Validation strictness

All configuration models use Pydantic’s extra="forbid" mode. Any unexpected key in the YAML file will produce a clear validation error. This prevents silent misconfiguration from typos or outdated keys.

$ meridian-tools run --config bad.yml
# pydantic.ValidationError: 1 validation error for MeridianToolsConfig
# exports -> export_pridictive_accuracy
#   Extra inputs are not permitted

Path resolution

Relative paths in data.path are resolved against the directory containing the YAML config file, not the current working directory. This means:

# If config is at /workspace/configs/project.yml
data:
  path: ../inputs/weekly.csv
# Resolves to /workspace/inputs/weekly.csv

The resolved path is written to config.resolved.yaml in the run directory. The original authored path is preserved in config.source.yaml.

Wrapper-owned preflight

Before meridian-tools creates a dated run directory, it performs one narrow wrapper-owned preflight check on the authored config and the resolved input CSV. Phase 10 keeps this boundary intentionally small so the wrapper does not become a second Meridian schema layer.
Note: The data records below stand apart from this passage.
-- ==== Sys2Proof/Laws/Frames.lean ====
section
/-! SUPPORT. The blocks that each shared operation leaves as they were: one lemma for each operation, cited by simp in
place of unfolding it. -/

namespace Sys2Proof.Machine

/-- What `requestVerdict` leaves as it was. -/
@[simp] theorem requestVerdict_frame (s : State) (t : Tag) (k : VerdictKind) :
    (s.requestVerdict t k).control = s.control ∧ (s.requestVerdict t k).line = s.line ∧
    (s.requestVerdict t k).lastSync = s.lastSync ∧ (s.requestVerdict t k).votes = s.votes ∧
    (s.requestVerdict t k).verdicts = s.verdicts ∧ (s.requestVerdict t k).sequencer = s.sequencer ∧
    (s.requestVerdict t k).monitor = s.monitor ∧ (s.requestVerdict t k).own = s.own ∧
    (s.requestVerdict t k).time = s.time ∧ (s.requestVerdict t k).events = s.events ∧
    (s.requestVerdict t k).port = s.port ∧ (s.requestVerdict t k).pins = s.pins ∧
    (s.requestVerdict t k).pending = s.pending := by
  unfold State.requestVerdict; repeat' split
  all_goals simp

/-- What `serveOwedClaim` leaves as it was. -/
@[simp] theorem serveOwedClaim_frame (s : State) (t : Tag) :
    (s.serveOwedClaim t).control = s.control ∧ (s.serveOwedClaim t).line = s.line ∧
    (s.serveOwedClaim t).lastSync = s.lastSync ∧ (s.serveOwedClaim t).votes = s.votes ∧
    (s.serveOwedClaim t).verdicts = s.verdicts ∧ (s.serveOwedClaim t).sequencer = s.sequencer ∧
    (s.serveOwedClaim t).monitor = s.monitor ∧ (s.serveOwedClaim t).own = s.own ∧
    (s.serveOwedClaim t).time = s.time ∧ (s.serveOwedClaim t).events = s.events ∧
    (s.serveOwedClaim t).port = s.port ∧ (s.serveOwedClaim t).pins = s.pins ∧
    (s.serveOwedClaim t).pending = s.pending := by
  unfold State.serveOwedClaim; repeat' split
  all_goals simp

/-- What `queueDue` leaves as it was. -/
theorem queueDue_frame (s t : State) (tag : Tag) (h : s.queueDue tag = some t) :
    t.control = s.control ∧ t.line = s.line ∧ t.lastSync = s.lastSync ∧ t.votes = s.votes ∧
    t.verdicts = s.verdicts ∧ t.sequencer = s.sequencer ∧ t.monitor = s.monitor ∧ t.time = s.time ∧
    t.events = s.events ∧ t.port = s.port ∧ t.pins = s.pins ∧ t.pending = s.pending := by
  unfold State.queueDue at h; split at h
  · simp at h
  · split at h
    · simp at h
    · cases h; simp

/-- What `serveDue` leaves as it was. -/
@[simp] theorem serveDue_frame (s : State) (tags : List Tag) :
    (s.serveDue tags).1.control = s.control ∧ (s.serveDue tags).1.line = s.line ∧
    (s.serveDue tags).1.lastSync = s.lastSync ∧ (s.serveDue tags).1.votes = s.votes ∧
    (s.serveDue tags).1.verdicts = s.verdicts ∧ (s.serveDue tags).1.sequencer = s.sequencer ∧
    (s.serveDue tags).1.monitor = s.monitor ∧ (s.serveDue tags).1.time = s.time ∧
    (s.serveDue tags).1.events = s.events ∧ (s.serveDue tags).1.port = s.port ∧ (s.serveDue tags).1.pins = s.pins ∧
    (s.serveDue tags).1.pending = s.pending := by
  induction tags generalizing s with
  | nil => simp [State.serveDue]
  | cons t rest ih =>
    unfold State.serveDue; split
    · rename_i s' h
      have := queueDue_frame _ _ _ h
      simpa using this
    · simp [ih]

/-- What `handOutClaims` leaves as it was. -/
@[simp] theorem handOutClaims_frame (s : State) :
    s.handOutClaims.1.control = s.control ∧ s.handOutClaims.1.line = s.line ∧
    s.handOutClaims.1.lastSync = s.lastSync ∧ s.handOutClaims.1.votes = s.votes ∧
    s.handOutClaims.1.verdicts = s.verdicts ∧ s.handOutClaims.1.sequencer = s.sequencer ∧
    s.handOutClaims.1.monitor = s.monitor ∧ s.handOutClaims.1.time = s.time ∧ s.handOutClaims.1.events = s.events ∧
    s.handOutClaims.1.port = s.port ∧ s.handOutClaims.1.pins = s.pins ∧ s.handOutClaims.1.pending = s.pending := by
  unfold State.handOutClaims; repeat' split
  all_goals simp

/-- What `tellOwn` leaves as it was. -/
@[simp] theorem tellOwn_frame (s : State) (t : Tag) (f : OwnEntry → OwnEntry) :
    (s.tellOwn t f).control = s.control ∧ (s.tellOwn t f).line = s.line ∧ (s.tellOwn t f).transmit = s.transmit ∧
    (s.tellOwn t f).lastSync = s.lastSync ∧ (s.tellOwn t f).votes = s.votes ∧
    (s.tellOwn t f).verdicts = s.verdicts ∧ (s.tellOwn t f).sequencer = s.sequencer ∧
    (s.tellOwn t f).monitor = s.monitor ∧ (s.tellOwn t f).time = s.time ∧ (s.tellOwn t f).events = s.events ∧
    (s.tellOwn t f).port = s.port ∧ (s.tellOwn t f).pins = s.pins ∧ (s.tellOwn t f).pending = s.pending := by
  unfold State.tellOwn; repeat' split
  all_goals simp

/-- What `tellSent` leaves as it was. -/
@[simp] theorem tellSent_frame (s : State) (b : SlotBody) :
    (s.tellSent b).control = s.control ∧ (s.tellSent b).line = s.line ∧ (s.tellSent b).transmit = s.transmit ∧
    (s.tellSent b).lastSync = s.lastSync ∧ (s.tellSent b).votes = s.votes ∧ (s.tellSent b).verdicts = s.verdicts ∧
    (s.tellSent b).sequencer = s.sequencer ∧ (s.tellSent b).monitor = s.monitor ∧ (s.tellSent b).time = s.time ∧
    (s.tellSent b).events = s.events ∧ (s.tellSent b).port = s.port ∧ (s.tellSent b).pins = s.pins ∧
    (s.tellSent b).pending = s.pending := by
  unfold State.tellSent; repeat' split
  all_goals simp

/-- What `tellFollowOn` leaves as it was. -/
@[simp] theorem tellFollowOn_frame (s : State) (b : SlotBody) :
    (s.tellFollowOn b).control = s.control ∧ (s.tellFollowOn b).line = s.line ∧
    (s.tellFollowOn b).transmit = s.transmit ∧ (s.tellFollowOn b).lastSync = s.lastSync ∧
    (s.tellFollowOn b).votes = s.votes ∧ (s.tellFollowOn b).verdicts = s.verdicts ∧
    (s.tellFollowOn b).sequencer = s.sequencer ∧ (s.tellFollowOn b).monitor = s.monitor ∧
    (s.tellFollowOn b).time = s.time ∧ (s.tellFollowOn b).events = s.events ∧ (s.tellFollowOn b).port = s.port ∧
    (s.tellFollowOn b).pins = s.pins ∧ (s.tellFollowOn b).pending = s.pending := by
  unfold State.tellFollowOn; simp

/-- What `tellWithdrawn` leaves as it was. -/
@[simp] theorem tellWithdrawn_frame (s : State) (b : SlotBody) :
    (s.tellWithdrawn b).control = s.control ∧ (s.tellWithdrawn b).line = s.line ∧
    (s.tellWithdrawn b).transmit = s.transmit ∧ (s.tellWithdrawn b).lastSync = s.lastSync ∧
    (s.tellWithdrawn b).votes = s.votes ∧ (s.tellWithdrawn b).verdicts = s.verdicts ∧
    (s.tellWithdrawn b).sequencer = s.sequencer ∧ (s.tellWithdrawn b).monitor = s.monitor ∧
    (s.tellWithdrawn b).time = s.time ∧ (s.tellWithdrawn b).events = s.events ∧ (s.tellWithdrawn b).port = s.port ∧
    (s.tellWithdrawn b).pins = s.pins ∧ (s.tellWithdrawn b).pending = s.pending := by
  unfold State.tellWithdrawn; repeat' split
  all_goals simp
The wrapper checks exactly:

the resolved data.path exists and is a regular file
the CSV header row can be read
the parsed header is non-empty
no parsed header cell is blank after trimming whitespace
every authored scalar entry in data.coord_to_columns exists in the header
every authored list member in data.coord_to_columns exists in the header
every authored key in data.media_to_channel exists in the header
every authored key in data.media_spend_to_channel exists in the header
every authored key in data.reach_to_channel exists in the header
every authored key in data.frequency_to_channel exists in the header
every authored key in data.rf_spend_to_channel exists in the header
every authored key in data.organic_reach_to_channel exists in the header
every authored key in data.organic_frequency_to_channel exists in the header
authored list-valued coord families are non-empty
authored mapping fields above are non-empty
coord_to_columns.media and media_to_channel must be authored together
coord_to_columns.media_spend and media_spend_to_channel must be authored together
coord_to_columns.reach, coord_to_columns.frequency, reach_to_channel, and frequency_to_channel must be authored together
coord_to_columns.rf_spend and rf_spend_to_channel must be authored together
coord_to_columns.organic_reach and organic_reach_to_channel must be authored together
coord_to_columns.organic_frequency and organic_frequency_to_channel must be authored together

Matching is exact and case-sensitive. The wrapper does not normalise headers, apply aliases, or use fuzzy matching.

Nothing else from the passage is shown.